An “Apples-to-Apples” Comparison of the 2020 Long-Lived Named Storms with the Past
So how can we come up then with a more apples-to-apples comparison of how the number of named storms has actually changed over the last 100 years plus? Here are the steps that were performed in the 2010 Journal of Climate paper, about Shorties, updated for data through the 2020 hurricane season:
(1) Start with the original HURDAT2 database of named storms from 1878 onward:
(2) Remove all of the Shorties from the original database, leaving just the long-lived named storms:
(3) Add in the best estimate of the number of missed long-lived named storms before geostationary satellite imagery and the Dvorak technique became available:
The resulting final time series shows tremendous variability, with highest values of 23 in 2020 and 20 in 1887 and 2005, and lowest values of 2 in 1914, and 3 in 1925, 1982, and 1994. Overall, there remains a modest upward trend in the database over the entire time series superimposed with quasi-cyclic variations seen in the ACE data as was discussed earlier: higher activity in the late 1800s, mid-1900s, and from the mid-1990s onward, but lower activity in the early 1900s, and in the 1970s to early 1990s. These cycles of higher and lower activity have been linked to a natural phenomenon called the Atlantic Multidecadal Oscillation (AMO) (see paper by Stan Goldenberg, Chris Landsea, and colleagues in 2001’s Science). Recent controversial research, however, is calling into question whether the AMO actually exists (see paper by Michael Mann and company in 2021’s Science). Regardless of the validity of the AMO, the bottom line is that the doubling in the number of named storms over a century is very likely due to technology change, not natural or man-made climate change.
(4) And finally, add in the uncertainty to these estimates with the reasonable largest number of missed long-lived named storms. This represents the 95% method uncertainty value, or in layman’s terms, the largest reasonable number of missed systems.
Note that after adding on the uncertainty to the missed number of long-lived named storms (blue coloring), we can conclude that 1887 and 2020 may be just as busy for the number of long-lived named storms.
The New “Normal” for Named Storm Numbers
With the completion of the 2011 to 2020 decade, climatologists are updating records to provide a new “normal” (or average) to compare against new weather. The previous 30-year based climate period to decide if a weather event or season was unusual or expected was 1981-2010. For weather phenomena around the world, we’re now changing the years to compute normal conditions to 1991-2020. (The 30-year normal concept is designed to provide a long enough time period to obtain relatively stable statistics, and to also have the time period reflect the most recent weather experienced over a human generation. Thirty years is a good compromise between these two aspects.) It might seem odd to non-meteorologists to change the definition of “average” every ten years, but meteorologists/climatologists do so because climate is never stationary, i.e., the climate is always changing.
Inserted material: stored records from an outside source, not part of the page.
/-! ## The range check of R7 -/

/-- Whether a number lies in a range, both ends included. -/
def within (lo hi n : Nat) : Bool := lo ≤ n && n ≤ hi

/-- The timing block from its thirteen bytes (section 1.5). -/
def readTiming (bs : List Byte) : Timing :=
  { refresh := natAt bs 0, changeInhibit := natAt bs 1, stale := be16 bs 2, intentRefresh := natAt bs 4,
    intentLease := be16 bs 5, debounce := natAt bs 7, discrepancy := be16 bs 8, positionStep := natAt bs 10,
    pwm := be16 bs 11 }

/-- The ranges of the timing block (section 1.6). -/
def Timing.inRange (t : Timing) : Bool :=
  within 20 200 t.refresh && within 2 20 t.changeInhibit && within (2 * t.refresh) 1000 t.stale &&
  within 50 200 t.intentRefresh && within (2 * t.intentRefresh) 1000 t.intentLease && within 2 50 t.debounce &&
  within 50 2000 t.discrepancy && within 5 50 t.positionStep && within 500 4000 t.pwm && t.pwm % 50 == 0

/-- A motion profile from its 27 bytes (section 1.6). -/
def readProfile (bs : List Byte) : Profile :=
  { pressureThreshold := be16 bs 0, pressuriseTimeout := be16 bs 2, grantWait := natAt bs 4, strokeLimit := natAt bs 5,
    stallWindow := be16 bs 6, stallDelta := natAt bs 8, seatTime := be16 bs 9, pullIn := natAt bs 11,
    holdDuty := be16 bs 12, travelLevel := be16 bs 14, creepLevel := be16 bs 16, creepZone := be16 bs 18,
    ramp := natAt bs 20, stopRamp := natAt bs 21, skewDeadband := natAt bs 22, skewGain := natAt bs 23,
    skewTrip := natAt bs 24, claimUnits := natAt bs 25, claimPriority := natAt bs 26 }

/-- The ranges of a motion profile (section 1.6). -/
def Profile.inRange (p : Profile) : Bool :=
  within 10 350 p.pressureThreshold && within 500 5000 p.pressuriseTimeout && within 2 60 p.grantWait &&
  within 1 120 p.strokeLimit && within 200 5000 p.stallWindow && within 1 50 p.stallDelta &&
  within 0 500 p.seatTime && within 20 200 p.pullIn && within 200 1000 p.holdDuty &&
  within 100 1000 p.travelLevel && within 50 p.travelLevel p.creepLevel && within 0 300 p.creepZone &&
  within 1 100 p.ramp && within 1 100 p.stopRamp && within 0 50 p.skewDeadband && within 0 64 p.skewGain &&
  within 20 200 p.skewTrip && within 1 32 p.claimUnits && within 0 3 p.claimPriority

/-- The selector of a code and its argument; a code above 8 and an argument beyond the selector's range have none (R7). -/
def readSelector (code arg : Nat) : Option Selector :=
  match code with
  | 0 => if arg = 0 then some .stationFlags else none
  | 1 => if arg < 4 then some (.fnMotion (fnOf arg)) else none
  | 2 => if arg < 4 then some (.fnEnd (fnOf arg)) else none
  | 3 => if arg < 4 then some (.fnFault (fnOf arg)) else none
  | 4 => if arg < 4 then some (.fnPosition (fnOf arg)) else none
  | 5 => if arg = 0 then some .panelFlags else none
  | 6 => if arg = 0 then some (.pumpState .a) else if arg = 1 then some (.pumpState .b) else none
  | 7 => if arg = 0 then some .pumpCapacity else none
  | 8 => if arg < 16 then some (.localInput (Fin.ofNat 16 arg)) else none
  | _ => none

/-- How many codes the enumeration of a selector has; the byte and number selectors have an empty one (R7, R79). -/
def Selector.codes : Selector → Nat
  | .fnMotion _ => 9
  | .fnEnd _ => 4
  | .fnFault _ => 14
  | .pumpState _ => 4
  | .localInput _ => 2
  | _ => 0
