-- ==== Sys2Proof/Machine/Line.lean ====
section
/-! DEFINITION. The commands of the line state and of frames that end without delivery (sections 2.1 to 2.4). -/

namespace Sys2Proof.Machine

/-- LINE_BUSY (R18, R20, R29): the first dominant edge on an IDLE line begins a run that is examined as a start mark. A wait
in force stays until that examination says whether a start mark began (assumption 13). -/
def execLineBusy (s : State) : Host.Outcome State Fault Refusal :=
  if s.follows ∧ s.loop.line = some .idle then
    done (s.onLoop (fun x => { x with
      line := some .busy, idleRule := .noFrame, follow := .run x.wait, heardSlot := none }))
  else done s

/-- LINE_IDLE (R18, R19, R12): no run or frame is followed and the recessive count of the rule in force is reached. The
first IDLE of CONFIG_FAULT queues its ANNOUNCE. -/
def execLineIdle (recessiveTicks : Nat) (s : State) : Host.Outcome State Fault Refusal :=
  if s.follows ∧ s.loop.line = some .busy ∧ s.loop.send = none ∧ s.loop.follow = .nothing ∧
      s.loop.idleRule.limit ≤ wholeBits s.bitRate recessiveTicks then
    let s1 := s.onLoop (fun x => { x with line := some .idle, idleRule := .noFrame })
    if s.life = .configFault ∧ s.loop.idleRule = .join then done (s1.queueAnnounce false) else done s1
  else done s

/-- LINE_STUCK (R19, R33): a dominant run of more than 40 bit times; a send in flight is aborted. -/
def execLineStuck (dominantTicks : Nat) (s : State) : Host.Outcome State Fault Refusal :=
  if s.follows ∧ s.loop.line ≠ none ∧ s.loop.line ≠ some .stuck ∧
      Config.stuckBits < wholeBits s.bitRate dominantTicks then
    if s.loop.send.isSome then done s.stick.abort else done s.stick
  else done s

/-- STUCK_END (R19): one full recessive bit time. The join count of R18 stays in force where no IDLE has been seen. -/
def execStuckEnd (recessiveTicks : Nat) (s : State) : Host.Outcome State Fault Refusal :=
  if s.follows ∧ s.loop.line = some .stuck ∧ 1 ≤ wholeBits s.bitRate recessiveTicks then
    done (s.onLoop (fun x => { x with
      line := some .busy, idleRule := if x.idleRule = .join then .join else .afterStuck }))
  else done s

/-- FRAME_DROPPED (R20 to R25, R29): no delivery and no heard slot; the no-frame case of R18 follows. A frame dropped after
its start mark ends the wait of R29; a run that was no start mark leaves it in force. -/
def execFrameDropped (w : Wave) (s : State) : Host.Outcome State Fault Refusal :=
  match receive s.bitRate w with
  | .dropped r =>
      if s.follows ∧ s.loop.send = none then
        done (s.onLoop (fun x => { x with
          line := if x.line = some .stuck then some .stuck else some .busy
          idleRule := if x.idleRule = .join then .join else .noFrame
          follow := .nothing, wait := x.wait && !dropsAfterMark r, heardSlot := none }))
      else done s
  | _ => done s

/-- UNDELIVERED_GOOD_FRAME (R23, R25, R26, R16): a good frame of kind 4 to 15 or with the own number, and in CONFIG_FAULT, where
nothing is delivered, every good frame. That such a frame of kind 0 to 3 ends on the line by this command and by its arrival
command alike is the model's choice (assumption 49). -/
def execUndeliveredGoodFrame (w : Wave) (s : State) : Host.Outcome State Fault Refusal :=
  match s.hears w with
  | some f => if 4 ≤ f.kind ∨ f.station = s.station ∨ s.running = false then done (s.frameEnd w).countGood else done s
  | none => done s

end Sys2Proof.Machine
end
The climate has both natural variations (like El Niño/La Niña, effects from volcanic eruptions, and the Atlantic Multidecadal Oscillation) and man-made changes (like urban heat island, land use changes, and greenhouse gas emissions) that affect what’s been observed around the last three decades. These revisions of new averages are done around the world in conjunction with the World Meteorological Organization. Thus NOAA is updating the average of temperature, precipitation, and other meteorological parameters to reflect what has been observed.
This shift in the period used for the 30-year climate standard changes the definitions of average (or “normal”) levels of tropical cyclone activity to the following for the Atlantic Ocean, Caribbean Sea, and Gulf of Mexico (see this report by NOAA for more details):
| System Type | Old 1981-2010 Average | New 1991-2020 Average |
| Named Storms | 12 | 14 |
| Hurricanes | 6 | 7 |
| Major Hurricanes | 3 | 3 |
These changes, therefore, reflect that most of the new 1991-2020 climatology period is within an active period that began in 1995 and includes the impact of the technology changes discussed above that have led to the National Hurricane Center more accurately diagnosing and naming more systems in the last couple of decades.
Take Aways
The answers and conclusions to “Was 2020 a Record-Breaking Hurricane Season? Yes, but…”:
- Doubling in the number of named storms over a century is very likely due to technology change, not natural or man-made climate change;
- 2020 set a record for number of named storms, but given the limitations in our records it is possible that other years (such as 1887) were just as active for long-lived named storms; and
- The boost in average or “normal” conditions from 12 to 14 named storms is due to a combination of a busy era that began in 1995 as well as the ability of the National Hurricane Center to observe and accurately diagnose more weak, short-lived named storms than had been done previously, mostly due to technology advancements.
A follow-on blog post, putting these observed changes of the number of named storms into context of what may be expected to occur in the future, is expected to be published in the near future.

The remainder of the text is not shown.